(Author: Libyan Gazette Editorial Staff)
Photo by Ismail Zitouny, Reuters. Photo of closed emergency room in Tripoli Central Hospital taken on July 18, 2016.
A father and his six year old daughter with a plastic anemia, a rare blood cell disease, attempt to make their way to Europe via the Mediterranean Sea on a motor boat. Abdulhakil Shaybi became desperate to get his six year old daughter, Sajida, medical treatment after unsuccessfully searching for a medical specialist to treat his daughter and unable to attain a visa to take his daughter abroad for treatment.
A couple hours after setting out from the shore of Sabratha, a city in the west of Libya, Shaybi crosses paths with a European migrant rescue boat.
“I raised a white flag to the ship in a sign of peace,” Shaybi said in a phone interview with Reuters after making it to Genoa, Italy where Sajida was undergoing tests by medical professionals to assess her condition.
Shaybi’s story got a lot of attention on social media as many in Libya drew parallels to Shaybi’s desperate state and frustration with the healthcare situation in Libya.
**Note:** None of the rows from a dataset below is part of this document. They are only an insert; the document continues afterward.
-- ==== Sys2Proof/Machine/Flags.lean ====
section
/-! DEFINITION. The flags of a stroke (R11) and how each is set, and the flag byte of R198. -/

namespace Sys2Proof.Machine

/-- The flags after a close: the flag of the cause joins them (R11, R16). -/
def StrokeFlags.closedBy (f : StrokeFlags) : CloseCause → StrokeFlags
  | .plain => f
  | .expired => { f with expired := true }
  | .cut => { f with cut := true }
  | .superseded => { f with superseded := true }
  | .split => { f with split := true }

/-- The flags after a point is stored: CLIPPED for a clamped point (R62), BROKEN for a point stored
after dropped points of a stroke that had entries (R63). -/
def StrokeFlags.stored (f : StrokeFlags) (clamped broken : Bool) : StrokeFlags :=
  { f with clipped := f.clipped || clamped, broken := f.broken || broken }

/-- The flag byte: bit 0 CLIPPED, 1 BROKEN, 2 TRUNCATED, 3 EXPIRED, 4 CUT, 5 SUPERSEDED, 6 ORPHAN,
7 SPLIT (R198). -/
def StrokeFlags.toByte (f : StrokeFlags) : Byte :=
  BitVec.ofNat 8
    (f.clipped.toNat + 2 * f.broken.toNat + 4 * f.truncated.toNat + 8 * f.expired.toNat
      + 16 * f.cut.toNat + 32 * f.superseded.toNat + 64 * f.orphan.toNat + 128 * f.split.toNat)

end Sys2Proof.Machine
end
Libya’s health care program has been suffering from weakened security, weakened economy and low medical resources.
The Tripoli Central Hospital is “in a disastrous condition, one hundred times worse than before. There was no nursing staff at night, no medicine, and no health care at all,” describes Shaybi. The hospital has also suffered from local power and water outages impacting its ability to care for its patients. The hospital’s emergency room was closed after two nurses were attacked three months ago. Many of the hospital’s staff refuse to go back in fear for their lives. The general manager Mukhtar Al-Habbas said the hospital is “only conducting emergency operations.”
“We have no anaesthetic, sterilising materials, or medical gauze, so how we can work?” said Al-Habbas.
Haroon Rashid, from the World Health Organization, said almost half of Libya’s hospitals are in very similar conditions if they have not already closed their doors because of their inability to treat patients.
During the rule of former dictator Muammar Gaddafi Libya’s oil wealth enabled it to employ many foreign doctors and other medical professionals who were attracted to work in Libya by high paying salaries. About 80% of them have left Libya since the start of the uprising in 2011.
The interruption of Libya’s oil production and sales has further unsettled the country’s political situation and economy putting Libya’s health care system in a tough position. Many foreign entities are not providing funding to Libya because of assumptions of wealth available in Libya.
Rashid explains that “everyone is saying that Libya is a rich country, and they may have frozen assets but they have nothing in hand.”
Tripoli Medical Centre has endured enormous amount of setbacks.The use of some medical equipment has been halted by contractors who have not been paid. Hospital staff who, despite safety risks, still work at the hospital say they might not return to the hospital if their salaries are not paid.